- WHAT IS REQUIRED: Go to the line below containing "opHead : List Nat := []" and print exactly from there through the line containing "shadow : List Shadow := []", both included. Print nothing else.

________

-- ==== Sys2Proof/Tests/Slice0.lean ====
section
/-! SUPPORT. The model's own tests: the well-formedness check refuses ill-formed commands; small states meet the hypotheses of
every statement, clause by clause; and single steps give what the spec's tables and examples say. -/

namespace Sys2Proof.Tests

set_option Elab.async false

open Sys2Proof Sys2Proof.Machine

/-! ## Well-formedness: one ill-formed command for each check -/

def anyRow : RowMsg :=
  ⟨0, 0, .fwdRow, false, 0, 0, 0, 0, 0, 0, 0, 0, 0, 0, 0, 0, 0, 0, 0, 0, []⟩

theorem test_wf_refuses_wrong_units :
    Instr.wf (.completionToken 0x70000000 0 {}) = false ∧ Instr.wf (.channelRequest 0xA0000000 ⟨0, 0, 0, false, 0, none⟩ .clean) = false ∧
    Instr.wf (.patrolScrub 0xB0002000 0 .clean) = false ∧ Instr.wf (.retrainStart 0xB8000000) = false ∧
    Instr.wf (.retrainComplete 0xC0000000 true) = false ∧ Instr.wf (.restripeMove 0xA0000010) = false ∧
    Instr.wf (.mapoutRetry 0xA8000000) = false ∧ Instr.wf (.partnerDetect 0xD0000000) = false ∧
    Instr.wf (.trainingComplete 0xDC000000 .failed) = false ∧ Instr.wf (.linkMgmtFrame 0xD8000010 ⟨0, 0, false, 0, false⟩) = false ∧
    Instr.wf (.passFrame 0xE8000000 (List.replicate 256 0)) = false ∧ Instr.wf (.verdictWindowExpiry 0) = false ∧
    Instr.wf (.failedPortRetrain 1) = false ∧ Instr.wf (.portProbationComplete 2 true) = false ∧
    Instr.wf (.peerSignalOperation 3 0 0 0 (.store 0)) = false := by decide +kernel

theorem test_wf_refuses_wrong_sizes :
    Instr.wf (.passFrame 0xD8000000 (List.replicate 255 0)) = false ∧ Instr.wf (.stackSensorSample 0 [0, 0, 0, 0, 0]) = false ∧
    Instr.wf (.junctionSensorSample 0 (List.replicate 17 0)) = false ∧
    Instr.wf (.neighborSolicitation 0 0 (List.replicate 15 0) (List.replicate 16 0)) = false ∧
    Instr.wf (.neighborSolicitation 0 0 (List.replicate 16 0) (List.replicate 17 0)) = false ∧
    Instr.wf (.attest (List.replicate 31 0)) = false ∧ Instr.wf (.routerAdvertisement []) = false ∧
    Instr.wf (.anchorInstall 0 (List.replicate 9 [])) = false := by decide +kernel

theorem test_wf_accepts :
    Instr.wf (.completionToken 0x10000000 0 {}) = true ∧ Instr.wf (.channelRequest 0xB7001FFF ⟨0, 0, 0, false, 0, none⟩ .clean) = true ∧
    Instr.wf (.restripeMove 0xA700000F) = true ∧ Instr.wf (.passFrame 0xDB00000F (List.replicate 256 0)) = true ∧
    Instr.wf (.stackSensorSample 63 [0, 0, 0, 0]) = true ∧ Instr.wf (.anchorInstall 0 (List.replicate 8 [])) = true := by decide +kernel

/-! ## States -/

/-- Units that are ready. -/
def ready (us : List Nat) : AMap Health := us.foldl (fun m u => amPut m u { ready := true }) []

/-- Ready: MD's kernel core; of dies 0 and 1 the control core, engine 0 with its field 0, Watershed, Confluence, DMA engine 0,
drovers 0 and 1, and the first stack side. -/
def someUnits : List Nat :=
  uid 6 12 0 :: [0, 1].flatMap (fun d => [uid 0xA d 0, uid 4 d 0, uid 1 d 0, uid 2 d 0, uid 7 d 0, uid 8 d 0, uid 9 d 0, uid 3 d 0, uid 3 d 1])

/-- Context 0 with ring 1, whose home is die 1. -/
def base : State := { gz := { ctxs := [(0, ctx0 0)], rings := [(1, ctx0Ring 1)] }, hw := { health := ready someUnits } }

/-- A packet header of ring 1 of context 0. -/
def hd : Hdr := ⟨0, 1, 0, false, false, false, 7, 0, 0, 0⟩

/-- Bytes placed in memory. -/
def place (a : Nat) (bs : List Byte) (s : State) : State := { s with mem := { s.mem with cells := cellWrite s.mem.cells a bs } }

/-- The next state. -/
def got (o : Host.Outcome State Fault Refusal) : State := match o with | .next t => t | _ => base

/-- A job of a command on ring 1. -/
def jobOn (s : State) (i : Instr) (ph : Phase) : Job :=
  { newJob s 1 (preOf s i) i 0 0 with phase := ph }

/-- A state with one job in flight. -/
def withJob (s : State) (i : Instr) (ph : Phase) : State :=
  { s with gz := { s.gz with nextJob := s.gz.nextJob + 1, jobs := s.gz.jobs ++ [jobOn s i ph] } }

/-! ## Witnesses: the queue and the tick -/

def sg : PSig := ⟨0x40800000, 5⟩
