-- ==== Sys2Proof/Decode.lean ====
section
/-!
DEFINITION. decodeTableWord: the command that a word spells by the table's bits. No row of spec/opcode_table.json gives
bits, so no word spells a command.
-/
namespace Sys2Proof

/-- No row of the table has an encoding: every word spells no command. -/
def decodeTableWord (_nbits _w : Nat) : Option Instr := none

end Sys2Proof
end

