/-- A combine slot (R129): the CMB_OPEN words, whether open, and which segments of which contributor have arrived. -/
structure Combine where
  isOpen : Bool := false
  w0 : Nat := 0
  w1 : Nat := 0
  got : List (Nat × Nat) := []
  deriving DecidableEq, Repr, Inhabited

/-- A DM request slot (R140). `kind`: 0 GET, 1 PUT, 2 ACC, 3 ACC_ORD, 4 run-ahead read. `granted` once its scoreboard
reservation holds (R253). `held` while a PUT it overlaps is unacknowledged (R141). -/
structure DmReq where
  ent : Nat
  kind : Nat
  pieces : List Piece
  /-- Order of issue, and a PUT's bytes as read from the tile store. -/
  seq : Nat := 0
  data : List Byte := []
  chan : Nat := 0
  /-- Holds or waits for a scoreboard reservation of channel `chan` (R253). -/
  resv : Bool := false
  granted : Bool := true
  /-- The instruction was abandoned; the data is discarded on return (R134, R145). -/
  dead : Bool := false
  /-- Its request or its response is still on its way in the die fabric. -/
  away : Bool := false
  /-- Why it was refused on its way: FENCED at the edge of a fenced die (R376, R387), or the code of the frame map line that holds its
  frame's entry (R199); 0 while it was not. -/
  bad : Nat := 0
  /-- The congestion mark that the answer carries (R261). -/
  mark : Bool := false
  deriving DecidableEq, Repr, Inhabited

/-- A shadow slot (R144): where its bytes go, the bytes, or the fault held with it (R146). -/
structure Shadow where
  ent : Nat
  pieces : List Piece
  data : List Byte
  fault : Nat := 0
  faultAddr : Nat := 0
  deriving DecidableEq, Repr, Inhabited

/-- A congestion window (R262): W, and the odometer of the last decrease. -/
structure CwWin where
  w : Nat
  lastDec : Nat
  since : Nat := 0
  /-- The odometer value plus 1 at which W rose last. -/
  rose : Nat := 0
  deriving DecidableEq, Repr, Inhabited

/-- A fetched instruction line (R152): its bytes, or the fault held until the line is needed. -/
structure Line where
  line : Nat
  bytes : SMap Byte := []
  fault : Nat := 0
  deriving DecidableEq, Repr, Inhabited

/-- A logical core: what the site that carries it holds, and its share of its context. -/
structure Core where
  ctx : Option Nat := none
  runState : Nat := 0
  pc : Nat := 0
  tdSrc : Nat := 0
  loops : List Nat := [0, 0, 0, 0]
  saveSeq : Word := 0
  lines : List Line := []
  window : List WEnt := []
  nextId : Nat := 0
  /-- Dispatch has ended: HALT, a rejection or a stop (R157, R167). -/
  closed : Bool := false
  halted : Bool := false
  /-- A rejection held behind an unresolved BRANCH (R155): code and address. -/
  heldReject : Option (Nat × Nat) := none
  /-- A rejection in effect: code (R157). -/
  reject : Option Nat := none
  /-- Window entries of the restored image still to be dispatched: address, STATE, RUN (R171). -/
  resume : List (Nat × Nat × Nat) := []
  /-- VX has stopped at a row boundary for a pre-emption (R167). -/
  vxStopped : Bool := false
  descMem : SMap Byte := []
  flush : Bool := false
  arithStat : BitVec 5 := 0
  srState : Word := 0x9E3779B9
  /-- The state left by the last completed conversion, which reads of SR_STATE return while RUNNING (R58). -/
  srSeen : Word := 0x9E3779B9
  /-- A BRANCH that was open at the image has been dispatched again, so loop instructions after it act again (R155). -/
  reloop : Bool := false
  /-- Words 0 to 15 of a restored OP accumulator image and 1 when its CRC matched (R118, R119); empty when none. -/
  opHead : List Nat := []
  lrPos : Word := 0
  lrPass : Word := 0
  lrFill : Word := 0
  lrFree : Word := 0
  opPos : Word := 0
  lr : LrRun := {}
  op : OpRun := {}
  ts : SMap Byte := []
  slots : SMap Combine := []
  /-- Arrival-order contributions of which some segments have been added (R114): sending core, its number, segments added, and all of
  them once the last run has come. -/
  accIn : List (Nat × Nat × Nat × Option Nat) := []
  miles : SMap Mile := []
  fr : FaultRec := {}
  reqs : SMap (Option DmReq) := []
  shadow : List Shadow := []
  /-- The lookaside (R133): frame and entry, most recently used first. -/
  look : List (Nat × Nat) := []
  misses : List Nat := []
  wins : SMap CwWin := []
  /-- OTHER_CHIP ADDs acknowledged since the newest image, and how many a replay still skips (R359). -/
  remoteAcked : Nat := 0
  remoteSkip : Nat := 0
  /-- Since when the core has been parked, and whether its grant is lent (R194). -/
  parkedAt : Option Nat := none
  lent : Bool := false
  grant : Nat := 0
  step : Nat := 0
  istate : Nat := 0
  islLimit : Nat := 64
  /-- When the island asked to leave gating, or took its last ramp step (R400). -/
  rampAt : Nat := 0
  /-- The last 8 resident contexts with arrival times (R385), newest first, and whether each is still resident. -/
  residency : List (Nat × Nat × Nat) := []
  /-- Suspects marked by a hang without a culprit, and the context on trial with its start (R385, R386). -/
  suspects : List Nat := []
  /-- The logged contexts that a hang without a culprit concerns, before the site is tested (R385). -/
  accused : List Nat := []
  trial : Option (Nat × Nat) := none
  /-- When the core halted (R381). -/
  haltAt : Nat := 0
  missedPolls : Nat := 0
  /-- When an engine with a started instruction last made progress (R378), by engine class. -/
  progress : SMap Nat := []
  deriving DecidableEq, Repr, Inhabited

________

- ANSWER BOX:
  opHead : List Nat := []
  lrPos : Word := 0
  lrPass : Word := 0
  lrFill : Word := 0
  lrFree : Word := 0
  opPos : Word := 0
  lr : LrRun := {}
  op : OpRun := {}
  ts : SMap Byte := []
  slots : SMap Combine := []
  /-- Arrival-order contributions of which some segments have been added (R114): sending core, its number, segments added, and all of
  them once the last run has come. -/
  accIn : List (Nat × Nat × Nat × Option Nat) := []
  miles : SMap Mile := []
  fr : FaultRec := {}
  reqs : SMap (Option DmReq) := []
  shadow : List Shadow := []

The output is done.